RESTORE

EU funded project FORCE REPAIR: Innovating Chronic Wound Treatment

International research team sets out to develop a smart, multifunctional, and cost-effective 3D-printed wound dressing

Upon the successful launch of the RESTORE project in January 2019 and the excellent results obtained during the RESTORE project on the delivery system developed by partners CIDETEC and UPO, the FORCE REPAIR “Smart and Multifunctional 3D Printable Pro-Regenerative Biological Matrix Modulating Mechanotransduction as Advanced Therapy to Treat Skin Chronic Wounds” project is translating the antimicrobials technology from knee application to chronic wounds. A wound is the loss of the anatomical and physiological continuity of the skin. Chronic wounds, clinically defined as wounds that usually do not heal in less than three months, affect up to 2% of the population in the industrial world, with incidents expected to rise significantly in the next years. In Europe, 2-4 % of the total health expenditure is used for wound management. However, current therapies remain insufficient and costly. To date, medical devices to treat chronic wounds have not been able to achieve reliable skin regeneration and reduce scar formation. Therefore, the new research project FORCE REPAIR aims to advance chronic wound management by developing a smart, multifunctional, and cost-effective 3D-printed wound dressing to help control bacterial infection and inflammation. The novel biomaterials-based therapy will relieve skin tension and stimulate healing by combining innovative biocompatible technologies with pro-regenerative active ingredients. The project brings together 14 partners from 7 European member states. Over the next four years, the project will receive a total funding of more than 5 Mio EUR from the European Union’s “Horizon Europe” funding programme for research and innovation.

“Given the complexity of chronic wounds, in FORCE REPAIR, we will focus on the effective regeneration of the skin affected by infected chronic wounds. This can only be achieved if we consider the following aspects simultaneously and holistically: mechanical stability, reduction of undesired infection, and guided tissue regeneration. We will develop a smart wound dressing based on personalised 3D printable biological scaffolds to reduce undesired infection, mitigate inflammation, and relieve skin tension to recreate a healthy environment to induce skin self-healing and offer a prolonged regenerative effect,” says project coordinator Dr Damien Dupin from the Spanish research organisation CIDETEC.

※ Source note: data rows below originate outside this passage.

-- ==== Sys2Proof/Machine/Domain.lean ====
section
/-! DEFINITION. Plumb time, PPS and scheduled lanes (R261 to R269, R474, R475), and the domain's membership: the Node Map,
epochs, forming and joining a domain (R270 to R276, R347). -/

namespace Sys2Proof.Machine
open Sys2Proof

/-- Changes the Plumb unit. -/
def setPlumb (s : State) (p : Plumb) : State := { s with fab := { s.fab with plumb := p } }
/-- Changes the membership record. -/
def setMember (s : State) (m : Member) : State := { s with fab := { s.fab with member := m } }

/-- The first live node of a list (R262, R272). -/
def firstLive (s : State) (l : List Nat) : Option Nat := l.find? (fun n => (nodeOf s n).member)
/-- This module is the grandmaster. -/
def isGrandmaster (s : State) : Bool := s.fab.member.isMember && firstLive s s.fab.member.grandmasters == some s.fab.member.node
/-- This module is the coordinator. -/
def isCoordinator (s : State) : Bool := s.fab.member.isMember && firstLive s s.fab.member.coordinators == some s.fab.member.node

/-! ## VC4 packets (R245) -/

/-- Accepts a VC4 packet: the module is in a domain, the tag passes under the domain control key, the header is well formed,
the counter is new, the source is a member. A tag that fails is counted; nothing is NAKed for it. -/
def vc4Accept (s : State) (rx : Rx) (op : Nat) : Bool × State :=
  let p := rx.pkt
  let s := if live s && portUp s rx.port then passBuffer s rx else s
  if !(live s && portUp s rx.port) || s.fab.member.key.isNone then (false, s)
  else if !rx.tagOk then (false, modPort s rx.port (fun v => { v with gcm := satAdd 32 v.gcm 1 }))
  else if !wellFormedPacket p || p.keyIdx != 0 then (false, modPort s rx.port (fun v => { v with dropMalf := satAdd 32 v.dropMalf 1 }))
  else if p.op ≠ op then (false, s)
  else match replayCheck s p.srcNode 0 p.dir p.ctr with
    | (false, s) => (false, modPort s rx.port (fun v => { v with dropReplay := satAdd 32 v.dropReplay 1 }))
    | (true, s) => ((nodeOf s p.srcNode).member, s)

/-! ## LOCKED and the scheduled lanes (R264 to R269) -/

/-- Groups that have lane entries, with their partitions. -/
def laneGroups (s : State) : List (Nat × Nat) :=
  s.fab.lanes.foldl (fun l p => let k := (p.2.partition, p.2.group); if l.contains k then l else l ++ [k]) []
/-- Sends every waiting packet of the instances of a group on plain VC2. -/
def flushGroup (s : State) (part group : Nat) : State :=
  (s.fab.grouts.filter (fun g => g.partition == part && g.group == group)).foldl
    (fun s g => match groutOf s part group g.tag with
      | some g => flushGrout s g none g.outbox.length
      | none => s) s
/-- Posts SLOT_SLIP for a group: module ring and the contexts that own the group (Table 18.2). -/
def postSlip (s : State) (part group node : Nat) : State :=
  let c := match groupOf s part group with | some g => [g.context] | none => []
  postEvent s (moduleRing :: c) 0x0002 false part group node

/-- Withdraws from every scheduled lane (R267): SLOT_SLIP is posted for each group named, one timing exception is counted,
and the lanes' traffic goes as ordinary VC2. -/
def withdraw (s : State) (groups : List (Nat × Nat)) (node : Nat) : State :=
  if s.fab.plumb.withdrawn then s
  else
    let lanes := laneGroups s
    let s := levelEvent (setPlumb s { s.fab.plumb with withdrawn := true }) pgGrout 1 true []
    if lanes.isEmpty then s
    else
      let s := countLinkExc (groups.foldl (fun s g => postSlip s g.1 g.2 node) s)
      let held := s.fab.aborts
      let s := held.foldl (fun s h => postAbort s h none) { s with fab := { s.fab with aborts := [] } }
      lanes.foldl (fun s g => flushGroup s g.1 g.2) s

/-- The module's Plumb leaves LOCKED (R264): monitor 7 counts it, PPS_OUT goes low (R475), the lanes are left (R267) and the
slot leases that it holds as a sender lapse (R297). -/
def loseLock (s : State) : State :=
  if !s.fab.plumb.locked then s
  else
    let s := countMonitor (setPlumb s { s.fab.plumb with locked := false, ppsOut := none }) 7
    groutUnlocked (withdraw s (laneGroups s) s.fab.member.node)

/-- PLUMB_SYNC_TIMER: every 32 µs a member other than the grandmaster asks its time parent, and after four missed exchanges
the grandmaster (R263). -/
def execPlumbSyncTimer (s : State) : Host.Outcome State Fault Refusal :=
  let p := s.fab.plumb
  let m := s.fab.member
  if !live s || !m.isMember || isGrandmaster s || (p.lastSync != 0 && decide (s.ns < p.lastSync + 32000)) then .next s
  else
    let missed := if p.t1.isSome then p.missed + 1 else p.missed
    let dest := if 4 ≤ missed then (firstLive s m.grandmasters).getD (nodeOf s m.node).timeParent else (nodeOf s m.node).timeParent
    let s := setPlumb s { p with t1 := some p.time, missed := missed, lastSync := s.ns }
    .next (sendVc4 s 0x18 0 dest (leBytes 8 p.time))

/-- SYNC_REQ: a node whose Plumb time runs answers with t2, t3 and TB_EPOCH (R263); the last word carries the anchor within
its second, from which a child's PPS_OUT follows. -/
def execSyncReq (rx : Rx) (s : State) : Host.Outcome State Fault Refusal :=
  match vc4Accept s rx 0x18 with
  | (false, s) => .next s
  | (true, s) =>
    let p := s.fab.plumb
    if !p.running then .next s
    else .next (sendVc4 s 0x19 1 rx.pkt.srcNode
      (leBytes 8 p.time ++ leBytes 8 p.time ++ leBytes 2 p.epoch ++ leBytes 2 0 ++ leBytes 4 (p.anchor % 1000000000)))

/-- Takes a timebase epoch that is new here: TIMEBASE_EPOCH goes to the rings of every partition's contexts (R263). -/
def takeEpoch (s : State) (e : Nat) : State :=
  if s.fab.plumb.epoch = e then s
  else postEvent (setPlumb s { s.fab.plumb with epoch := e }) (allContexts s) 0x000A false 0 e 0

/-- SYNC_RESP: the first lock takes the parent's value; later exchanges slew toward the offset (R261, R263, R264). DESIGN CHOICE (log
entry 32): one successful exchange ends the count of missed ones, so a child that had moved to its backup parent asks its
TIME_PARENT again; R263 does not say whether or when it returns. -/
def execSyncResp (rx : Rx) (s : State) : Host.Outcome State Fault Refusal :=
  match vc4Accept s rx 0x19 with
  | (false, s) => .next s
  | (true, s) =>
    let p := s.fab.plumb
    match p.t1 with
    | none => .next s
    | some t1 =>
      let b := rx.pkt.payload
      let t2 := le b 0 8
      let t3 := le b 8 8
      let e := le b 16 2
      if isGrandmaster s then .next s
      else if !p.running then
        let s := setPlumb s { p with running := true, time := t3, anchor := le b 20 4, anchored := true, locked := true, offset := 0,
                                     slew := 0, lastOk := s.ns, goodSince := s.ns, missed := 0, t1 := none }
        .next (takeEpoch s e)
      else
        let off : Int := (((t2 : Int) - t1) - ((p.time : Int) - t3)) / 2
        let good := decide (off.natAbs < 16)
        let was := decide (p.offset.natAbs < 16)
        let s := setPlumb s { p with offset := off, slew := off, lastOk := s.ns, missed := 0, t1 := none,
                                     goodSince := if good && was then p.goodSince else s.ns,
                                     anchor := if p.epoch = e then p.anchor else le b 20 4,
                                     ppsNext := if p.epoch = e then p.ppsNext else 0 }
        let s := takeEpoch s e
        if off.natAbs < 1000 then .next (setPlumb s { s.fab.plumb with locked := true }) else .next (loseLock s)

Creating a smart 3D printable wound dressing

The FORCE REPAIR concept is based on a unique 3D printable hyaluronic acid-based self-healing hydrogel (HA-Ag-DH) with antibacterial and bioadhesive properties, which will maintain the moisture of the wound over a long period of time. The printable biomaterial will allow the placement of each component in a strategic location to fight infection and reduce inflammation to recreate the environment of healthy tissue.

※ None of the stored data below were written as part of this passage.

-- ==== Sys2Proof/Machine/Joint.lean ====
section
/-! DEFINITION. Joint sessions (R370 to R380): manifests, opening, approvals, joining and ending a session, release tickets; the
window and group requests (R241 to R243, R281 to R285), the measurement log, Level pairing and the log request. -/

namespace Sys2Proof.Machine
open Sys2Proof

/-! ## Manifests (Table 14.10) -/

/-- The bytes of a manifest that its body takes: 0xC00 + 48 × PROGRAMS, rounded up to 64 (R370). -/
def bodyLen (b : Bytes) : Nat := ceilDiv (0xC00 + 48 * le b 0x0E 2) 64 * 64

/-- Decodes a manifest; `rsvd` sums every reserved bit and unused entry. -/
def decodeManifest (b : Bytes) : Manifest :=
  let w4 := le b 4 4
  let w8 := le b 8 4
  let owners := bits w4 18 16 + 1
  let nr := le b 0x0C 2
  let np := le b 0x0E 2
  let ne := le b 0x10 2
  let nd := le b 0x12 2
  let at8 := fun (r : Nat) => le b (0x400 + 8 * r) 8
  let zeroes := fun (o n : Nat) => ((List.range n).map (fun i => (byteAt b (o + i)).toNat)).foldl (· + ·) 0
  { magic := le b 0 4, version := bits w4 15 0
    rsvd := bits w4 31 23 + bits w8 31 12 + bits (le b 0x14 4) 31 17 + zeroes 0x28 24
      + ((List.range nr).map (fun r => bits (at8 r) 7 5 + at8 r / 65536)).foldl (· + ·) 0
      + zeroes (0x400 + 8 * nr) (8 * (64 - nr))
      + ((List.range ne).map (fun e => bits (le b (0x600 + 16 * e) 4) 31 23 + le b (0x608 + 16 * e) 8)).foldl (· + ·) 0
      + zeroes (0x600 + 16 * ne) (16 * (64 - ne))
      + ((List.range nd).map (fun d => bits (le b (0xA00 + 8 * d) 4) 15 6 + bits (le b (0xA00 + 8 * d) 4) 31 29 + le b (0xA04 + 8 * d) 4)).foldl (· + ·) 0
      + zeroes (0xA00 + 8 * nd) (8 * (64 - nd))
      + ((List.range 8).map (fun i => if i < owners then zeroes (0x230 + 64 * i) 16 else zeroes (0x200 + 64 * i) 64)).foldl (· + ·) 0
      + zeroes 0x130 0xD0 + zeroes (0xC00 + 48 * np) (bodyLen b - 0xC00 - 48 * np)
    owners := owners, operator := bits w4 21 19, replaceAuto := bit w4 22
    kMembers := bits w8 3 0, kAdmit := bits w8 7 4, authority := bits w8 8 8, grades := bits w8 11 9
    roles := (List.range nr).map (fun r => ⟨bits (at8 r) 1 0, bits (at8 r) 4 2, bits (at8 r) 15 8⟩)
    programs := (List.range np).map (fun k => bytesDigest (slice b (0xC00 + 48 * k) 48))
    rules := (List.range ne).map (fun e =>
      let x := le b (0x600 + 16 * e) 4
      ⟨bits x 5 0, bits x 7 6, bits x 10 8, bits x 14 11, bits x 22 15, le b (0x604 + 16 * e) 4⟩)
    declass := (List.range nd).map (fun d => let x := le b (0xA00 + 8 * d) 4; (bits x 5 0, bits x 28 16))
    maxMembers := le b 0x14 4 % 2 ^ 17, nonce := le b 0x18 16
    endorse := bytesDigest (slice b 0x40 48)
    fw := (List.range 4).map (fun j => bytesDigest (slice b (0x70 + 48 * j) 48))
    ownerIds := (List.range owners).map (fun i => bytesDigest (slice b (0x200 + 64 * i) 48)) }

/-- Number of bits set in an 8-bit mask. -/
def popcount8 (m : Nat) : Nat := ((List.range 8).filter (fun i => bit m i)).length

“We will print the dressing under a customised 3D bioprinting protocol, including a tailor-made bioprinter and a new software for 3D trajectories using bio-inks using a Quality-by-Design strategic approach to facilitate translation to the patient. To this end, three different bio-inks based on the same HA-Ag-DH printable material will be strategically located in the dressing to tackle the wound in three ways: The first antibiotic bio-ink will be placed in contact with the wound to start as soon as possible to fight infection; the second anti-inflammatory bio-ink will be mainly concentrated as an underlying layer to control the inflammation, and the regenerative bio-ink will be mainly located in the centre of the 3D printed scaffold. In addition, a quick UV treatment will induce contractile force to relieve wound tension and accelerate its closure,” explains Dr Dupin.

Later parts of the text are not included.